If not for Charcoal Books, I likely wouldn’t be aware of Gary Briechle. His first, self titled, monograph Gary Briechle was the Charcoal Book Club selection for June, 2018, and this book, Maine, featuring color digital photographs made roughly concurrently with the collodion prints featured in his first book, was the Charcoal selection for February, 2019.

I’m so far behind in reviewing books… Oh well. To be honest, this is my only complaint with Charcoal: two books from the same photographer in less than 9 months. It hasn’t happened since, and both books are really rather good, but still.

And, well, to be honest, when I first looked through Maine, I wasn’t too excited. It took several viewings to come around to his collodion stuff, but I did, and, well, the same more or less happened with Maine. I didn’t like it much the first time, or the second, and just let it sit at the bottom of the pile for a long time, and when I reorganized the to-review stuff and its ticket came up, well, it took a few more flip-thoughs to really come around to it, or to come around to it as much as I’m likely to.
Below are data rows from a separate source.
-- ==== Sys2Proof/Tests/Slice0.lean ====
section
/-! SUPPORT. Tests against the worked examples and vectors of spec/95_test_vectors.md, and for every statement with hypotheses a state and
operands that meet them. -/

namespace Sys2Proof.Tests

open Sys2Proof Sys2Proof.Machine

/-! ## Well-formedness: the one check, at its bound (30_encoding.md R47) -/

theorem test_wellFormed_refuses_stvxl_v32 : ¬(Instr.stvxl 32 3 4).WellFormed := by decide
theorem witness_wellFormed : (Instr.stvxl 31 0 31).WellFormed ∧ (Instr.stvxl128 127 31 0).WellFormed :=
  ⟨by decide, trivial⟩

/-! ## Decoding: words written out bit by bit (95_test_vectors.md section 2) -/

theorem test_decode_D1 : decodeWord 0b01111100000000000000001111001110#32 = some (.stvxl 0 0 0) := by decide
theorem test_decode_D3 : decodeWord 0b01111100101000110010001111001110#32 = some (.stvxl 5 3 4) := by decide
theorem test_decode_D4 : decodeWord 0b01111100111000010001001111001110#32 = some (.stvxl 7 1 2) := by decide
theorem test_decode_D10 : decodeWord 0b00010000000000000010101111000111#32 = some (.stvxl128 32 0 5) := by decide
theorem test_decode_D11 : decodeWord 0b00010000000010100101101111001011#32 = some (.stvxl128 64 10 11) := by decide
theorem test_decode_D13 : decodeWord 0b00010000100000110010001111001111#32 = some (.stvxl128 100 3 4) := by decide
theorem test_encode_D6 : encode (.stvxl 31 31 31) = 0x7FFFFBCE#32 := by decide
theorem test_encode_D14 : encode (.stvxl128 127 31 31) = 0x13FFFBCF#32 := by decide
theorem test_decode_X1_rc : decodeWord 0x7C0003CF#32 = none := by decide
theorem test_decode_bytes_D3 : decodeTableWord 32 0x7CA323CE = some (.stvxl 5 3 4) := by decide
theorem test_text_D13 : (disassemble (.stvxl128 100 3 4)).text = "stvxl128 v100, r3, r4" := by decide
theorem test_text_zero_base : (disassemble (.stvxl 1 0 4)).text = "stvxl v1, 0, r4" := by decide

/-! ## The start state of 95_test_vectors.md section 6 -/

/-- `x[3] = 0x1000`, `x[4] = 0x27`, `v[5]` = M2, `v[100]` = M3; `r0`, `r5`, `v6` UNSET. -/
def agentF : Agent :=
  { Agent.reset with
    gpr := (Agent.reset.gpr.set 3 0x1000#64).set 4 0x27#64
    vr := (Agent.reset.vr.set 5 0x00112233445566778899AABBCCDDEEFF#128).set 100 0xDEADBEEF0123456789ABCDEFF00DFACE#128
    unset := [.gpr 0, .gpr 5, .vr 6] }

/-- `Admit` true for `0x1000 … 0x1FFF` and for the program; one program word at `0x00010000`; the bytes around the block `0x1020` hold
`EE`. -/
def stateF (w : Word) : State :=
  State.load { State.reset with
    cur := agentF
    mem := [(0x101F, 0xEE#8), (0x1030, 0xEE#8)]
    platform := { Platform.reset with admitted := [⟨0x100, 0x1FF⟩] } } 0x00010000#32 [w]

/-- One field of the next state, if there is one. -/
def nextField {α : Type} (o : Host.Outcome State Fault Refusal) (f : State → α) : Option α :=
  match o with
  | .next t => some (f t)
  | .fault _ => none
  | .refused _ => none

/-! ## Two tests an instruction -/

/-- F1 with M2 and P1: the first and the last byte, the bytes around the block, and pc. -/
theorem test_stvxl_F1 :
    nextField (step (stateF 0x7CA323CE#32))
        (fun t => ([0x101F, 0x1020, 0x102F, 0x1030].map t.byteAt, t.cur.pc)) =
      some ([some 0xEE#8, some 0x00#8, some 0xFF#8, some 0xEE#8], 0x00010004#32) := by decide

/-- F5: `r0` is UNSET but RA = 0 does not read it. -/
theorem test_stvxl_F5_zero_base :
    nextField (step (stateF 0x7CA01BCE#32)) (fun t => [0x1000, 0x1001].map t.byteAt) = some [some 0x00#8, some 0x11#8] := by
  decide

/-- R51's worked example: `v100` at the block of the misaligned sum. -/
theorem test_stvxl128_worked_example :
    nextField (step (stateF 0x108323CF#32)) (fun t => [0x1020, 0x1023, 0x102F].map t.byteAt) =
      some [some 0xDE#8, some 0xEF#8, some 0xCE#8] := by decide

/-- R69: a byte at both ends of the admitted range, nothing just outside it. -/
theorem test_bytes_exactly_where_admitted :
    ([0x0FFF, 0x1000, 0x1FFF, 0x2000].map fun a => ((stateF 0x7CA323CE#32).byteAt a).isSome) = [false, true, true, false] := by
  decide

/-- The addresses E7, E10 and E12: carry dropped, high half dropped, low bits dropped. -/
theorem test_effective_address_E7_E10_E12 :
    effectiveAddress 0xFFFFFFFFFFFFFFF8#64 0x18#64 = 0x10#32 ∧ effectiveAddress 0 0xFFFFFFFF8000001F#64 = 0x80000010#32 ∧
      effectiveAddress 0x1008#64 0x1008#64 = 0x2010#32 := by decide

/-! ## Witnesses: states and operands that meet the hypotheses of the statements -/

/-- `StvxlVsIsAFiveBitSource`, `StvxlStoresTheSixteenLanes`, `StoreClears…`, and every statement that asks `CanStore`. -/
theorem witness_canStore_stvxl : (stateF 0x7CA323CE#32).CanStore 5 3 4 := by decide
theorem witness_canStore_stvxl128 : (stateF 0x108323CF#32).CanStore 100 3 4 := by decide

/-- The highest register, the highest operands and the top block: `v127`, RA = RB = 31, base 0xFFFFFFF0. -/
theorem witness_canStore_boundary :
    ({ State.reset with cur := { Agent.reset with gpr := Agent.reset.gpr.set 31 0x7FFFFFFF#64 } } : State).CanStore 127 0 31 ∧
    ({ State.reset with cur := { Agent.reset with gpr := Agent.reset.gpr.set 31 0xFFFFFFFF80000000#64 } } : State).CanStore 127 31 31 := by
  decide

/-- `RbReadsItsRegisterWithNoSpecialCase`: RA = 0 with RB = 0, and RB = 0 beside another RA. -/
theorem witness_zero_base : State.reset.CanStore 0 0 0 ∧ State.reset.CanStore 0 31 0 ∧
    (stateF 0x7CA023CE#32).CanStore 5 0 3 := by decide

/-- `RaZeroIsTheConstantZero`, `LowFourBitsOfTheSumAffectNothing`: an outcome of each kind with RA = 0 and RB ≠ 0. -/
theorem witness_zero_base_next : ∃ t, exec (.stvxl 5 0 3) (stateF 0x7CA01BCE#32) = .next t := ⟨_, rfl⟩
theorem witness_zero_base_fault : exec (.stvxl 5 0 4) (stateF 0x7CA023CE#32) = .fault (.storeNotAdmitted 0x20#32) := by rfl
theorem witness_zero_base_refused :
    exec (.stvxl 5 0 3) { stateF 0x7CA01BCE#32 with cur := { agentF with pc := 0xFFFFFFFC#32 } } = .refused .pcOverflow := by rfl

/-- `LowFourBitsOfTheSumAffectNothing`: 0x1027 and 0x102F agree above bit 3. -/
theorem witness_low_four_bits :
    let g := agentF.gpr.set 4 0x2F#64
    (({ agentF with gpr := g } : Agent).ra0 3 + ({ agentF with gpr := g } : Agent).gprValue 4).toNat / 16 =
      (agentF.ra0 3 + agentF.gprValue 4).toNat / 16 := by decide

/-- `EncodedWordIsTheSumOfItsFields`, `DecodeThenEncode…`, `Stvxl128VsIsTheSplitNumber`, `DecodeTakesBytesBigEndian`,
`PlacedWordIsWhatTheNextStepRuns`: words that decode and words that do not. -/
theorem witness_decodes : (31 : VReg).toNat < 32 ∧ decodeWord 0x7FFFFBCE#32 = some (.stvxl 31 31 31) ∧
    decodeWord 0x13FFFBCF#32 = some (.stvxl128 127 31 31) ∧ decodeWord 0x00000000#32 = none ∧
    decodeTableWord 32 0x13FFFBCF = some (.stvxl128 127 31 31) ∧ (stateF 0#32).cur.pc.toNat % 4 = 0 := by decide

/-- `RecordFormAndReservedLowBitsDoNotDecode`, each clause. -/
theorem witness_neighbours : 0x7CA323CF#32 &&& 0xFC0007FF#32 = 0x7C0003CF#32 ∧
    0x100003C2#32 &&& 0xFC0007F0#32 = 0x100003C0#32 ∧ 0x100003C2#32 &&& 3#32 ≠ 3#32 := by decide

/-- `AssemblerLinesAreTheInstructions`, the second clause. -/
theorem witness_assemble : assemble ⟨.stvxl128, .vreg 127, .zero, .greg 0⟩ = some (.stvxl128 127 0 0) := by decide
As with the collodion work, Briechle works with his friends and family in Maine. His mother appears again, sitting, laying, unflinching, close ups of her heavily veined and wrinkled hands. And an older man appears too, laying on a sofa, holding a bloody rag to his bloodied nose. These are as startling and disturbing in color as they were in collodion, but in Maine, it’s a baby’s sparkling blue eyes that really grabbed me. I can’t find the picture, but the baby appears several times, and in one, his young, curious eyes are as captivating and strangely disturbing as Briechle’s mother’s eyes were disturbing and strangely captivating.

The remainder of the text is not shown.